– А вот и нет, – сказала Барбру и спросила, на что им тресковые головы и спины, которые сушатся на вешалах.
– Это будет гуано, – ответил Ларс.
– Это чего такое?
– Не знаю.
– Это чтоб удобрять, – объяснила Ингрид, – пойдет на экспорт.
Барбру спросила, что такое экспорт.
– Они его за границу продают, – сказал Феликс.
Остальные серьезно посмотрели на него.
– Где тебя такому научили?
– Дома.
Ингрид спросила, чему он их еще научит из того, что дома выучил. На это у Феликса ответа не нашлось. Ларс обозвал Ингрид каргой, и Ингрид погрозила ему разделочным ножом. Барбру велела им прекратить.
– Сопляки вы проклятущие. Все.
– Мы не сопляки, – возразил Феликс, – мы взрослые.

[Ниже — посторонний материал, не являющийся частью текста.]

/-- Read with 0 past its end, the start address has the bytes of the image. -/
theorem encodeStart_getD (v : Word64) (k : Nat) : (encodeStart v).getD k 0 = (leBytes8 v).getD k 0 := by
  rw [← encodeStart_append_zeros v]
  by_cases hk : k < (encodeStart v).length
  · rw [List.getD_append _ _ _ _ hk]
  · rw [List.getD_append_right _ _ _ _ (Nat.le_of_not_lt hk), List.getD_eq_default _ _ (Nat.le_of_not_lt hk),
      List.getD_eq_getElem?_getD, List.getElem?_getD_replicate_default_eq]

/-- Only a start address of one byte can end in a zero byte. -/
theorem encodeStart_last_ne_zero {v : Word64} (h : 1 < (encodeStart v).length) :
    (encodeStart v).getD ((encodeStart v).length - 1) 0 ≠ 0 := by
  have hne : trimZeros (leBytes8 v) ≠ [] := fun hnil => by
    rw [encodeStart_of_trim_nil hnil] at h
    exact absurd h (by decide)
  have hlast := (trimZeros_spec (leBytes8 v)).2.2 hne
  rwa [List.getLast_eq_getElem, ← List.getD_eq_getElem _ 0, ← encodeStart_of_trim_ne_nil hne] at hlast

theorem leValue_encodeStart (v : Word64) : leValue (encodeStart v) = v := by
  rw [← leValue_append_zeros (encodeStart v) _ fun _ => List.eq_of_mem_replicate, encodeStart_append_zeros, leValue_leBytes8]

/-- Settles O8: the bytes and the value are those of the image, from which only zero bytes are missing. -/
theorem startAddressIsTrimmed : Obligations.StartAddressIsTrimmed := by
  intro v
  have hlen := encodeStart_length v
  refine ⟨hlen, fun k hk => ?_, encodeStart_last_ne_zero, fun k hk hk8 => ?_, leValue_encodeStart v⟩
  · rw [encodeStart_getD, leBytes8_getD v k (by omega)]
  · rw [← leBytes8_getD v k hk8, ← encodeStart_getD, List.getD_eq_default _ _ hk]; rfl

/-! ### The command field of each built frame: R112, R118, R190 to R192 -/

theorem ttCmd_request_toNat (ch : Byte) : (ttCmd TtFrameType.request.bits ch).toNat = ch.toNat := by
  rw [ttCmd_toNat]; exact Nat.zero_add _

theorem unsCmd_toNat (ch : Byte) : (unsCmd ch).toNat = ch.toNat := BitVec.toNat_setWidth_of_le (by decide)

/-- A REQUEST's number is the frame count minus one, as 1 to 64 frames leave a number that fits. -/
theorem requestNum_toNat {blocks : Byte} (h1 : 1 ≤ blocks.toNat) (h64 : blocks.toNat ≤ 64) :
    (requestNum blocks).toNat = blocks.toNat - 1 := by
  have hle : 1 ≤ blocks := BitVec.le_def.2 h1
  rw [requestNum, BitVec.toNat_setWidth, BitVec.toNat_sub_of_le hle]
  exact Nat.mod_eq_of_lt (Nat.lt_of_lt_of_le (Nat.sub_lt h1 Nat.one_pos) h64)

/-- The command of a block REQUEST, whose frame type is 0 for both directions. -/
theorem blkCmd_requestNum_toNat {blocks : Byte} (h1 : 1 ≤ blocks.toNat) (h64 : blocks.toNat ≤ 64) :
    (blkCmd 0 false (requestNum blocks)).toNat = blocks.toNat - 1 := by
  rw [blkCmd_toNat, requestNum_toNat h1 h64]; exact Nat.zero_add _
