-- ==== Sys2Proof/Machine/Parts/NetState.lean ====
section
/-! DEFINITION. The state of the vehicle networks and the diagnostic server beside their registers (chapter 13). -/

namespace Sys2Proof.Machine

/-- The pending copy behind a vehicle-signal slot (R358, Table 13-2): value, raw bits, accepted frames, VALID, TIMEOUT and RANGE, and
whether it has changed since it was last published. -/
structure SlotCopy where
  val     : Word
  raw     : Word
  count   : BitVec 16
  valid   : Bool
  timeout : Bool
  range   : Bool
  changed : Bool
  deriving DecidableEq, Repr

/-- The reception of one signal-map entry: the alive-counter reference and the sample count of the last accepted frame (R357, R358). -/
structure SigRx where
  ref  : Option Nat
  last : Nat
  deriving DecidableEq, Repr

/-- A frame in an egress queue (R355): port, queue, VLAN of its tag (0 untagged), class (0 AVTP, 1 service core, 2 gPTP), length on the wire and
what it carries. -/
structure TxFrame where
  port : Nat
  q    : Nat
  vid  : Nat
  cls  : Nat
  len  : Nat
  what : Out
  deriving DecidableEq, Repr

/-- Time synchronisation of one port (R352, R353): the sample count from which a follower is not synchronised, and whether a Sync has come
in the present interval. -/
structure PtpState where
  lost : Nat
  seen : Bool
  /-- Sync intervals in a row with a Sync. -/
  good : Nat
  deriving DecidableEq, Repr

/-- The gate control list of one port: in force, and waiting for its change time (R355). -/
structure GateState where
  now  : Option EthSet
  next : Option EthSet
  deriving DecidableEq, Repr

/-- A UDS request in progress (R361): client, service, sub-function, routine, functional addressing, and the sample count of its last
answer. -/
structure UdsBusy where
  client : UdsClient
  sid    : Byte
  sub    : Byte
  par    : BitVec 16
  func   : Bool
  since  : Nat
  deriving DecidableEq, Repr

/-- A download (R365): target, announced length, the bytes staged and the next block counter. -/
structure Download where
  target : Nat
  len    : Nat
  got    : List Byte
  ctr    : Byte
  deriving DecidableEq, Repr

/-- An acoustic path test (R371 to R373): outputs still to be treated, entries of the result, first and last block, PLAN_ID, STATUS, whether
it runs, whether the host started it, and an abort that waits for the next output boundary. -/
structure PathTest where
  left   : List Nat
  done   : List (List Byte)
  blk0   : Nat
  blk1   : Nat
  planId : Word
  status : Nat
  run    : Bool
  host   : Bool
  stop   : Option Nat
  deriving DecidableEq, Repr

/-- Networks and diagnostics. -/
structure NetState where
  /-- The calibration in force (R475). -/
  cal      : Option CalImage
  slots    : List (Nat × SlotCopy)
  /-- Pending copies written on the PRIMARY of a pair within 2.0 µs of a block tick: they are published at the next one (R390). -/
  late     : List (Nat × SlotCopy)
  sig      : List (Nat × SigRx)
  /-- The vehicle moves (R359). -/
  moving   : Bool
  tx       : List TxFrame
  ptp      : Vector PtpState 4
  gates    : Vector GateState 4
  /-- Session 1 default, 2 programming, 3 extended, and the client that opened it. -/
  session  : Nat
  owner    : Option UdsClient
  /-- Levels 0x01 and 0x11 unlocked (R364). -/
  lvl01    : Bool
  lvl11    : Bool
  /-- A seed sent and not yet answered: level. -/
  seed     : Option Nat
  /-- The sample count at which the delay after three wrong keys ends. -/
  delay    : Nat
  /-- A certificate verified and not yet followed by proof of ownership: level of its role. -/
  cert     : Option Nat
  busy     : Option UdsBusy
  /-- Sample count of the last request of the session's owner (S3). -/
  lastReq  : Nat
  dl       : Option Download
  path     : Option PathTest
  /-- Results of routines 0xFE20, 0xFE21 and 0xFF01, once they have run. -/
  rtn      : List (Nat × List Byte)
  /-- The two TCP connections: port and source address once routing is active (R360). -/
  conns    : Vector (Option (Nat × BitVec 16)) 2
  deriving DecidableEq, Repr

/-- Networks at reset: the default session, no connection, nothing received.  DESIGN CHOICE (log 41): the vehicle counts as moving until
it has been found stationary. -/
def NetState.reset : NetState :=
  { cal := none, slots := [], late := [], sig := [], moving := true, tx := []
    ptp := Vector.replicate 4 { lost := 0, seen := false, good := 0 }
    gates := Vector.replicate 4 { now := none, next := none }
    session := 1, owner := none, lvl01 := false, lvl11 := false, seed := none, delay := 0, cert := none, busy := none, lastReq := 0
    dl := none, path := none, rtn := [], conns := Vector.replicate 2 none }

end Sys2Proof.Machine
end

Барбру рассмеялась и вернулась в дом. Ингрид продолжала разделывать рыбу, и Ларс сказал, что разделывает она небрежно, а на рыбьей спине остается чересчур много мяса. Ингрид предложила научить его. Подумав, Ларс согласился, и Ингрид научила их разделывать рыбу. Наблюдавший за ними Феликс спросил, где она этому научилась.
– Папа мне показывал.
Ларс спросил, почему Ханс его тоже не обучил. Ингрид не стала говорить, что ее папа не был ему отцом. Ларс старательно чистил рыбу. Посмотрев на Ингрид, Феликс спросил:
– Я ж вам брат?
Ингрид спросила, на что ему это знать.
Ответить он не смог, и поэтому Ингрид сказала, что она ему не мать и не сестра. Но не такого ответа ждал Феликс, поэтому, когда Ларс вышел на пристань поднять оставшийся улов, Ингрид прошептала Феликсу на ухо, что он – брат Ларса, вот только самому Ларсу об этом неизвестно, так что пускай это будет секрет. Глаза у Феликса наполнились слезами. Смотреть на это было невыносимо, Ингрид сказала, что нечего время терять, и пошла в дом, вспоминая про письмо от Сесение, она вообще его часто вспоминала, по много раз на дню, оно возвращалось к ней короткими внезапными вспышками, и продолжаться так не могло, письмо надо сжечь.
Глава 47
Февраль. Остров накрыли метели и желтая пена. Море побелело, но они пошли на внешнюю сторону острова – сети надо было доставать, пока погода не испортилась еще сильнее.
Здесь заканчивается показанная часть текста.